What is needed.
Run through the records and, wherever a line holds the word "decide", return that line.

-- Input data follows --

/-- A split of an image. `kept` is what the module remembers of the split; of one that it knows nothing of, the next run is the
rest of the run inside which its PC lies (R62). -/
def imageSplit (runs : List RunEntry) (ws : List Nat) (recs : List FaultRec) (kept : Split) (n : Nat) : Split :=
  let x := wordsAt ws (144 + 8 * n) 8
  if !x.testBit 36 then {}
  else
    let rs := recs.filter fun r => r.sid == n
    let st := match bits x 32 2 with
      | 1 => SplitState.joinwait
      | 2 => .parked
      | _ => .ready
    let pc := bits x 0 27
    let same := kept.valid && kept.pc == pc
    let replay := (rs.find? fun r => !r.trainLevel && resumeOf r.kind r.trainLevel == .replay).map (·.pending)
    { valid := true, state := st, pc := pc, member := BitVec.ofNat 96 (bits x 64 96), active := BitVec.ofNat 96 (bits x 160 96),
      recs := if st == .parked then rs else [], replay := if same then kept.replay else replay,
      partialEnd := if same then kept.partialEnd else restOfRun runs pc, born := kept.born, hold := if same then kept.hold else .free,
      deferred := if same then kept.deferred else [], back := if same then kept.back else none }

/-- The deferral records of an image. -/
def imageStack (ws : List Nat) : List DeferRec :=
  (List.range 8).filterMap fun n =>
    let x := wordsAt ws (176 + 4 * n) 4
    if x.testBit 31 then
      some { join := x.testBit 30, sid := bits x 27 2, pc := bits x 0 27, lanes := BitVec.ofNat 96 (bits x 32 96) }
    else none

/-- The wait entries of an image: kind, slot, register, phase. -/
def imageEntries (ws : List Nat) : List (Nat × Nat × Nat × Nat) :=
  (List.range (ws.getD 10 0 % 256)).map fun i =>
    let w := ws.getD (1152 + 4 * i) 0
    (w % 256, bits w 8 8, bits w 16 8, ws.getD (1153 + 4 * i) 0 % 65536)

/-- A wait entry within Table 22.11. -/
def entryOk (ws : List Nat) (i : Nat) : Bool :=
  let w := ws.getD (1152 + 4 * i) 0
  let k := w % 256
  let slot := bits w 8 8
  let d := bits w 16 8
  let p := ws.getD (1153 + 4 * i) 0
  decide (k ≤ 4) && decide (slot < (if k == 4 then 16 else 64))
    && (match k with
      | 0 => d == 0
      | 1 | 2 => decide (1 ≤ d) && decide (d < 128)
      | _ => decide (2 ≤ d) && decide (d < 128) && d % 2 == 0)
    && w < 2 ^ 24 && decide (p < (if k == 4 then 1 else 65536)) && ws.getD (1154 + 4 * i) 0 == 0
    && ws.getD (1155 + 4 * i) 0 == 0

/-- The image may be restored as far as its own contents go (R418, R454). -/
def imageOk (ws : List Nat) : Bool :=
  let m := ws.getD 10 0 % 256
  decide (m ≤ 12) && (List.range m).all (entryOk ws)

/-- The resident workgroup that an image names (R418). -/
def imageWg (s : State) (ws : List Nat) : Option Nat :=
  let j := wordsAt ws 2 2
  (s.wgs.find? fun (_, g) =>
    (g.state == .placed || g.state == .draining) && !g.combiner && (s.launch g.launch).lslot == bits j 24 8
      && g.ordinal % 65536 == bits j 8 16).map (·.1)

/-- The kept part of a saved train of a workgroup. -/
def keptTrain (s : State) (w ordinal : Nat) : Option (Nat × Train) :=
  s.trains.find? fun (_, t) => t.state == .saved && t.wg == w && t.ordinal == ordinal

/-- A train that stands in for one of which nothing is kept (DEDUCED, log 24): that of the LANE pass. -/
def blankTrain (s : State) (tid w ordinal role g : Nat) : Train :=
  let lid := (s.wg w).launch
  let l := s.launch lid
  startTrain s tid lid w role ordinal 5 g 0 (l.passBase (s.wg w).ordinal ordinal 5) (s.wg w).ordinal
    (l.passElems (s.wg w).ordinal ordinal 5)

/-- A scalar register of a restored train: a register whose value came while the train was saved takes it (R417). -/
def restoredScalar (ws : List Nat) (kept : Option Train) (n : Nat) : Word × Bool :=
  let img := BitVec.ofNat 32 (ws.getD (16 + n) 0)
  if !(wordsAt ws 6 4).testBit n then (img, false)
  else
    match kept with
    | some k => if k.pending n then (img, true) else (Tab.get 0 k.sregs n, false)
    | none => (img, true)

-- Input data concluded --
-- Input data follows --

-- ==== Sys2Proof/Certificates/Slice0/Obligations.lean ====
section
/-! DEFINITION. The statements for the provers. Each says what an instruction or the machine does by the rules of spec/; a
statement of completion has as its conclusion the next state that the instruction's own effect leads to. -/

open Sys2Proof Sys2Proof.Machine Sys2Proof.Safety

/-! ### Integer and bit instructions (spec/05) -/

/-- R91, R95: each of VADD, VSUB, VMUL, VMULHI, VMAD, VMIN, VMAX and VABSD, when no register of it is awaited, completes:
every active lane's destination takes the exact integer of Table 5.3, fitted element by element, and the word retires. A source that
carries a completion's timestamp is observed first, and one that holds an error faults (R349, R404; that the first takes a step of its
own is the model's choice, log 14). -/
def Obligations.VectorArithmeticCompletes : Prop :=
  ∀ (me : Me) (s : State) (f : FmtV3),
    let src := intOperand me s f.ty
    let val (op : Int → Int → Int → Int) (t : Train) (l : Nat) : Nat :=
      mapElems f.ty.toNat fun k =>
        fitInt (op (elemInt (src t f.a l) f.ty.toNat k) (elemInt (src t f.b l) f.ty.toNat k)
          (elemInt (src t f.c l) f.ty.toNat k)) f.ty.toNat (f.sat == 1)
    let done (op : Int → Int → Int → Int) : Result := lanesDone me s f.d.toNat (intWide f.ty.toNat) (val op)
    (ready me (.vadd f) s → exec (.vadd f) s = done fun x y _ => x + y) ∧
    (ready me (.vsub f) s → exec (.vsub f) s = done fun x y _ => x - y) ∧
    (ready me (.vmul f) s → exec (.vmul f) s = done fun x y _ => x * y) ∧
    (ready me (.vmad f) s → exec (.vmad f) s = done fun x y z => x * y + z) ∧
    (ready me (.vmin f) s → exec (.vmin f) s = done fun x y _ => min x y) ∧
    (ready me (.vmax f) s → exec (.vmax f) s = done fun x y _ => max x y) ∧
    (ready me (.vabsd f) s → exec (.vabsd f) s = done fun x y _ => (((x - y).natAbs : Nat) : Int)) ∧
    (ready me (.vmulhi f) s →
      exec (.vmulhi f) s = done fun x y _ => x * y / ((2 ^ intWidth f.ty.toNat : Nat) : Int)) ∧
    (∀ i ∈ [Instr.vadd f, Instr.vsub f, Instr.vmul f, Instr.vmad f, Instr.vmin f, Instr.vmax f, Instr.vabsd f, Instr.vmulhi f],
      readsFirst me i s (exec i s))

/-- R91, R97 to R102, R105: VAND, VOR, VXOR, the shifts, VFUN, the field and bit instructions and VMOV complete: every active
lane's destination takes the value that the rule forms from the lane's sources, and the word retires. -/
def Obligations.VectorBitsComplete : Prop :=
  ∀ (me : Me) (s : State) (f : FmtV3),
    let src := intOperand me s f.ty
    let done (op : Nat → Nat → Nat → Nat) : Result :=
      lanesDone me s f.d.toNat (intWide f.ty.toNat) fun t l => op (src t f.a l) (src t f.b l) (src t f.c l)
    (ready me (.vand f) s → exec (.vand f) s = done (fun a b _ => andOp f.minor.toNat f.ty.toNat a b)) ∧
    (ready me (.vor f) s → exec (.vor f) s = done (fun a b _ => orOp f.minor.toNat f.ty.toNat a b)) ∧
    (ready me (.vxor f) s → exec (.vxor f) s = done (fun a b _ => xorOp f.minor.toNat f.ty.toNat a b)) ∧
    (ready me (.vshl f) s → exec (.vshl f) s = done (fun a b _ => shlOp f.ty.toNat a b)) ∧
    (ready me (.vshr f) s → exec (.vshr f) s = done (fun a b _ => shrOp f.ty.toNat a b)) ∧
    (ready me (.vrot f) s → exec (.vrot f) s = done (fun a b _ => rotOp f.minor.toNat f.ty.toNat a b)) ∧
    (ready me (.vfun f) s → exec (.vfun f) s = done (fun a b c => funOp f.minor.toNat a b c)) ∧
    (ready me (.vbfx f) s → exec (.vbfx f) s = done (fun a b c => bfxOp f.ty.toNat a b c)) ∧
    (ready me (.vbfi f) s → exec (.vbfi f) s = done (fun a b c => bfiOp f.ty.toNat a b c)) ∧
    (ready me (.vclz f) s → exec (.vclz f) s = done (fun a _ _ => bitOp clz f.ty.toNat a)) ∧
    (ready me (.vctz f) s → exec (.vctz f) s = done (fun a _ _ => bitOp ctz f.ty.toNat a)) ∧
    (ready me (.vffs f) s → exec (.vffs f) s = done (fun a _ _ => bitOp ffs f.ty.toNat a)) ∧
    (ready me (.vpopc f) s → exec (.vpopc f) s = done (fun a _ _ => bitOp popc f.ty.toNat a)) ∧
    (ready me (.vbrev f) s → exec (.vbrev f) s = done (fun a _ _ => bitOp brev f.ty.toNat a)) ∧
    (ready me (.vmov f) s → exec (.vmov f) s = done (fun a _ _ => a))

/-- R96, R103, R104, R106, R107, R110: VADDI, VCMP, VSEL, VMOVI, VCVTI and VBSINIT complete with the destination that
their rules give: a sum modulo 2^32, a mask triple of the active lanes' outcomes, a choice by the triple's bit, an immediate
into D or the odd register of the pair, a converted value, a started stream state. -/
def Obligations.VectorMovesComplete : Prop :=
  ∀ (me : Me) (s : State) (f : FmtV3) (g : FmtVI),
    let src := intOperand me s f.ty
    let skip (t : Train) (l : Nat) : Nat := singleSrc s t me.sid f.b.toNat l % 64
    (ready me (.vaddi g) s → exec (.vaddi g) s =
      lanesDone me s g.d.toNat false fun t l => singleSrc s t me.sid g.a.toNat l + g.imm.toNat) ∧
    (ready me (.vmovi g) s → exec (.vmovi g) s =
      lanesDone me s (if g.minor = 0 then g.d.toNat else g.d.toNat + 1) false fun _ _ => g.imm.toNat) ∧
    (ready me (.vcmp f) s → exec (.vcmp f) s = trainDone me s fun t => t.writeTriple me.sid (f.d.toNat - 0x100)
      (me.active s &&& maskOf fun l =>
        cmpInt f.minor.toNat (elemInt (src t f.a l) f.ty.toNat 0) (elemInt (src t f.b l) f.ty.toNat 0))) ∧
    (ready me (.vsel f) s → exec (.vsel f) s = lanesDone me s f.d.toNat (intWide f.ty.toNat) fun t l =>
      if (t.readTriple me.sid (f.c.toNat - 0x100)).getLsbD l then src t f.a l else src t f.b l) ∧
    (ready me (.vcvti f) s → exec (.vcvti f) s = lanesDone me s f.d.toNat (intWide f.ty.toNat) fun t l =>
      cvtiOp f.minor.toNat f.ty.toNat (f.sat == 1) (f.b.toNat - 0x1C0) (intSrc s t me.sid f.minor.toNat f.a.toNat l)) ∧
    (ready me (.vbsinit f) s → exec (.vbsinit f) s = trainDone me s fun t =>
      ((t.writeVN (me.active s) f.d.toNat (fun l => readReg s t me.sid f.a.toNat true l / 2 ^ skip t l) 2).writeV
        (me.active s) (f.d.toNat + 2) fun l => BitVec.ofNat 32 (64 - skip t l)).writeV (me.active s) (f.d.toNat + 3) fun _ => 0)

-- Input data concluded --
-- Input data follows --

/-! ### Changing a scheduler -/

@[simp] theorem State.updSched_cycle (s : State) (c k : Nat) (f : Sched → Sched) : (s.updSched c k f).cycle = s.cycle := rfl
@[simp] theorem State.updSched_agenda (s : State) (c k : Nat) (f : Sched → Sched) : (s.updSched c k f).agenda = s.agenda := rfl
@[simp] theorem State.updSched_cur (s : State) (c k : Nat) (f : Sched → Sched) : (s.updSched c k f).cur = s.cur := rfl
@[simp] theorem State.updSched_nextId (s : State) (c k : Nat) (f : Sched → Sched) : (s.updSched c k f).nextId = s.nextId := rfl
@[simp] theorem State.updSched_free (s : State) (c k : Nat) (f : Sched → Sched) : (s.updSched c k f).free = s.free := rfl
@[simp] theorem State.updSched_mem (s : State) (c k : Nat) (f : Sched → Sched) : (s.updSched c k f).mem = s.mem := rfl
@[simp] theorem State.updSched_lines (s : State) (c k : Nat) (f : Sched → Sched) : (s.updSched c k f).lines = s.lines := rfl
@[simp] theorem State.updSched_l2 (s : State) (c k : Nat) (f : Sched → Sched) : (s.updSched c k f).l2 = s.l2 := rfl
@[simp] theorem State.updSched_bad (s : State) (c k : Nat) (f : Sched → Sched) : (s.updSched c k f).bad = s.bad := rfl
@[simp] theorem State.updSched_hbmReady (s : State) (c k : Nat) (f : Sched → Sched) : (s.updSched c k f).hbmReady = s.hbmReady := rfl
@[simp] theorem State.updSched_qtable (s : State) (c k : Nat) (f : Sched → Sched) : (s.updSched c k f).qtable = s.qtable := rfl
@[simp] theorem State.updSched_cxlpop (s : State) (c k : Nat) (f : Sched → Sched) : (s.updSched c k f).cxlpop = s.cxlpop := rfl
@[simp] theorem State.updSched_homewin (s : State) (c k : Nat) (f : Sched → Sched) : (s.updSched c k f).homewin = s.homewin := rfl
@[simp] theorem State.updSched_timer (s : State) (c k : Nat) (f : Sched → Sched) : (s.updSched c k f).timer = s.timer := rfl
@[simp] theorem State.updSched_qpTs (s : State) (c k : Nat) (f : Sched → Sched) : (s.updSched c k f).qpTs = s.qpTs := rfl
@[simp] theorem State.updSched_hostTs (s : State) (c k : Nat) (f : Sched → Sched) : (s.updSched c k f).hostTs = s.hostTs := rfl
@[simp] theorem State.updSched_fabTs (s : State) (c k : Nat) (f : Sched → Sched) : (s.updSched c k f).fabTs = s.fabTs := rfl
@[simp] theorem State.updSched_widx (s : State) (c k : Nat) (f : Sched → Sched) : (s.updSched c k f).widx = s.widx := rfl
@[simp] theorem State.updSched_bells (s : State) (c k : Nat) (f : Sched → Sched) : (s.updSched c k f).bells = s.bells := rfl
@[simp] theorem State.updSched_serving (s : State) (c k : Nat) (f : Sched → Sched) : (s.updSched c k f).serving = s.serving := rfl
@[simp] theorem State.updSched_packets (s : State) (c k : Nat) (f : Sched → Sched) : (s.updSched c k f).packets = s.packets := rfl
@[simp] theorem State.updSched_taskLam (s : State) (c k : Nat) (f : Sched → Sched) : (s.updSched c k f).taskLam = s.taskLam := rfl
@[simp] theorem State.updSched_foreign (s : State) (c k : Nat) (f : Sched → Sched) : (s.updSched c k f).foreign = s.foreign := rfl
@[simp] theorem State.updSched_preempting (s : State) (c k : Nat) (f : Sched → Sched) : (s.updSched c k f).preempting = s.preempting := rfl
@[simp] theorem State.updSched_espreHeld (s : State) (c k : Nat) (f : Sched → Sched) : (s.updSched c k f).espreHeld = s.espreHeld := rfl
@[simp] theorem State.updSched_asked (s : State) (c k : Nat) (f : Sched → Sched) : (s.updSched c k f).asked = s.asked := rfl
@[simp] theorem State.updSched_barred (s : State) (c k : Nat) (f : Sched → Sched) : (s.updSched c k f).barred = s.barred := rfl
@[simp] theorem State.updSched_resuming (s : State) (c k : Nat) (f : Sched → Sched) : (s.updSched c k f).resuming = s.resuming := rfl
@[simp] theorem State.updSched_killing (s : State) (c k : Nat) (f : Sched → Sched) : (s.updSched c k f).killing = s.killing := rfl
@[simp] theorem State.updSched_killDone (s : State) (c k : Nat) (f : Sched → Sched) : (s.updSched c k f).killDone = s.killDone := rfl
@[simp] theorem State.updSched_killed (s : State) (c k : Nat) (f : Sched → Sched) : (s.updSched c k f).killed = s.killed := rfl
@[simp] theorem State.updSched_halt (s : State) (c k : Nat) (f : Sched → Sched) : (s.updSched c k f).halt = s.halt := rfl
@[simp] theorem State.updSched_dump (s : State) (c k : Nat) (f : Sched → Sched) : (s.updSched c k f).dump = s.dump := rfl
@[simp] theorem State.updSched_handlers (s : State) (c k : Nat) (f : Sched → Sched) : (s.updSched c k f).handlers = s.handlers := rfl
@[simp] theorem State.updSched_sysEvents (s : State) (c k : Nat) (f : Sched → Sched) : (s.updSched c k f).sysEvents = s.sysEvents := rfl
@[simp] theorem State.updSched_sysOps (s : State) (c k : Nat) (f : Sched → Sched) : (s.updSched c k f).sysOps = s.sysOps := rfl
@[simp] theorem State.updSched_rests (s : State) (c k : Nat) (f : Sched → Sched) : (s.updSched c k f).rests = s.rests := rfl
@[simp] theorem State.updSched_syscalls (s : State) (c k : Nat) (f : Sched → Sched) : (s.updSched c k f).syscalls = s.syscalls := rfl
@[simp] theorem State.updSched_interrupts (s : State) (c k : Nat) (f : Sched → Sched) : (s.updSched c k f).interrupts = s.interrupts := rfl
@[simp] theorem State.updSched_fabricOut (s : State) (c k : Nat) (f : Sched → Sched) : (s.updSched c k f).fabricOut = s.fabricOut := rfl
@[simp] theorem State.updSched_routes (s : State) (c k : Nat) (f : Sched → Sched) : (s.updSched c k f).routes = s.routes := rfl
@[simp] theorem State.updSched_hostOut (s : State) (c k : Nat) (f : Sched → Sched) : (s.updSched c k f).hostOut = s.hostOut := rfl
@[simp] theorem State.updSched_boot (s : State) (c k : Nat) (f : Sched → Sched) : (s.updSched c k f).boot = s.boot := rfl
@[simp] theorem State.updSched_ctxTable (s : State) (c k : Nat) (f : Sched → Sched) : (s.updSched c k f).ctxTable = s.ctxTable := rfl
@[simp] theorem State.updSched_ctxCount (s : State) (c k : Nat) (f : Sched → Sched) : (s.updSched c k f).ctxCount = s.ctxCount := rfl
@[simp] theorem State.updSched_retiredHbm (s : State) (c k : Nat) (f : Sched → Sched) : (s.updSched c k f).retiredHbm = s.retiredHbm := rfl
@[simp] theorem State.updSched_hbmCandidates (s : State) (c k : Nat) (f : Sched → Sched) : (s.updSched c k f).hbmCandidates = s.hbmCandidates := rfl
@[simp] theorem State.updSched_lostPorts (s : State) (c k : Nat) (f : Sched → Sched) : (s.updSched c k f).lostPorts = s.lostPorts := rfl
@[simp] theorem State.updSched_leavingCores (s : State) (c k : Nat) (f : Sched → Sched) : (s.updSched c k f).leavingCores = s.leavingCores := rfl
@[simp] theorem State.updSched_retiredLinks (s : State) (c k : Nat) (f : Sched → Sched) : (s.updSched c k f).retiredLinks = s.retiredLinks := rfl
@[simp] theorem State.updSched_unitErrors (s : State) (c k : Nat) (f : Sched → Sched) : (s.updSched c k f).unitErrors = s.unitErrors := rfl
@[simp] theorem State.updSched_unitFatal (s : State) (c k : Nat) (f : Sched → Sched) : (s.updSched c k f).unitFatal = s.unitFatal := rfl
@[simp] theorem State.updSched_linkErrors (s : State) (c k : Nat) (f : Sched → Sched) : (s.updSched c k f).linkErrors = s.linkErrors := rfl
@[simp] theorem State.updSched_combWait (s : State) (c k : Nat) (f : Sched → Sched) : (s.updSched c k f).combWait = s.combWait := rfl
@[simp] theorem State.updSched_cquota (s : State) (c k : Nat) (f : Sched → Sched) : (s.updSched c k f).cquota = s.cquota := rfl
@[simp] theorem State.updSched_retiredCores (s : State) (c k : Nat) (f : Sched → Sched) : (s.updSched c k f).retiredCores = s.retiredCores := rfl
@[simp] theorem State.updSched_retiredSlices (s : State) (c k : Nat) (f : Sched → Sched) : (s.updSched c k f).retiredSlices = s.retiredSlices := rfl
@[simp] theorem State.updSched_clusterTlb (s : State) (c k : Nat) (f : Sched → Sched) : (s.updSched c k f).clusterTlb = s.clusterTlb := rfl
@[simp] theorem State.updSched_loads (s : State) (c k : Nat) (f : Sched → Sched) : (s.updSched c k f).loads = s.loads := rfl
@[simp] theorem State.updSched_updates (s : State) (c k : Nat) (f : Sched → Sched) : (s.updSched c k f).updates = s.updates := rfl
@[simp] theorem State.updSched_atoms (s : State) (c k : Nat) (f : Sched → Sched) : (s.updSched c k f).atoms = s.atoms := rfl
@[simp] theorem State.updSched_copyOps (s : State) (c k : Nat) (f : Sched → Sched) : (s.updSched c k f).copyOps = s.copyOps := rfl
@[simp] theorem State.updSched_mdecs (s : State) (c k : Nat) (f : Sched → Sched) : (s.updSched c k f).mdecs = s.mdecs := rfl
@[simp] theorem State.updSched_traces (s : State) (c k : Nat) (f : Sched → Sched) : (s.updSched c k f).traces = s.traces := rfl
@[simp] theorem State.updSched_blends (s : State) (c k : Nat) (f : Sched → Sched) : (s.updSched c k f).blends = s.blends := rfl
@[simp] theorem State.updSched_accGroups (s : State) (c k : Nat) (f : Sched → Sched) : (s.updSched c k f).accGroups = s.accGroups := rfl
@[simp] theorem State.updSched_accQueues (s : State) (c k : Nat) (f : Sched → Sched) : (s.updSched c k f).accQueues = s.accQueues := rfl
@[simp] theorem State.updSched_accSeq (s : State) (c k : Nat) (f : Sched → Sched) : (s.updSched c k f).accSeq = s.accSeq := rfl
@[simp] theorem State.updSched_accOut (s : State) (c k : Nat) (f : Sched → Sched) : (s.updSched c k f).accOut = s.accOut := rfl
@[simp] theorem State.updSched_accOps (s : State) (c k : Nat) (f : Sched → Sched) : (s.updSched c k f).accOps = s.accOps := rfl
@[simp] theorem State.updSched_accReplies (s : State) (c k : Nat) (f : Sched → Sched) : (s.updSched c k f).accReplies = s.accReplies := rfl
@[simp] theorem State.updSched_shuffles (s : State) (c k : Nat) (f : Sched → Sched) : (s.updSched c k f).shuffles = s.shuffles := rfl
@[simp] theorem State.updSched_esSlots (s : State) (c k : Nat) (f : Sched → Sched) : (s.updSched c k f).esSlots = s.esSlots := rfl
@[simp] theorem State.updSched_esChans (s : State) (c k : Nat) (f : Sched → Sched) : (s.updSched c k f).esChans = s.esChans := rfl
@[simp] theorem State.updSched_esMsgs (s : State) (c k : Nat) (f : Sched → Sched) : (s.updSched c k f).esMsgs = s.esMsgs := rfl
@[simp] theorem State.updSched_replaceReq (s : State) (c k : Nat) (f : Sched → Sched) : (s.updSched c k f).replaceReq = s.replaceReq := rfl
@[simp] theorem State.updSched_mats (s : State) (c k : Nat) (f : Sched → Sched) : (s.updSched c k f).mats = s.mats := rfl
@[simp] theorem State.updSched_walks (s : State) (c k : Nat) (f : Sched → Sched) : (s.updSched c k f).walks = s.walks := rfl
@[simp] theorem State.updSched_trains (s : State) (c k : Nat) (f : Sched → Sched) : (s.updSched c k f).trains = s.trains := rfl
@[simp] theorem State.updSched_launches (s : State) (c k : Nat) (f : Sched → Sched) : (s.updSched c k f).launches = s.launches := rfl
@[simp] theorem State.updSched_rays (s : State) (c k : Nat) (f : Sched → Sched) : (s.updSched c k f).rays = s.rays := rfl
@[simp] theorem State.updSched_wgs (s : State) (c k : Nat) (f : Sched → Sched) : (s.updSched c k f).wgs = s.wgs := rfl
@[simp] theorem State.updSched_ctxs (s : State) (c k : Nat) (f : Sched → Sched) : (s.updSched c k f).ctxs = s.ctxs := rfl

-- Input data concluded --

Finished task.
  decide (k ≤ 4) && decide (slot < (if k == 4 then 16 else 64))
      | 1 | 2 => decide (1 ≤ d) && decide (d < 128)
      | _ => decide (2 ≤ d) && decide (d < 128) && d % 2 == 0)
    && w < 2 ^ 24 && decide (p < (if k == 4 then 1 else 65536)) && ws.getD (1154 + 4 * i) 0 == 0
  decide (m ≤ 12) && (List.range m).all (entryOk ws)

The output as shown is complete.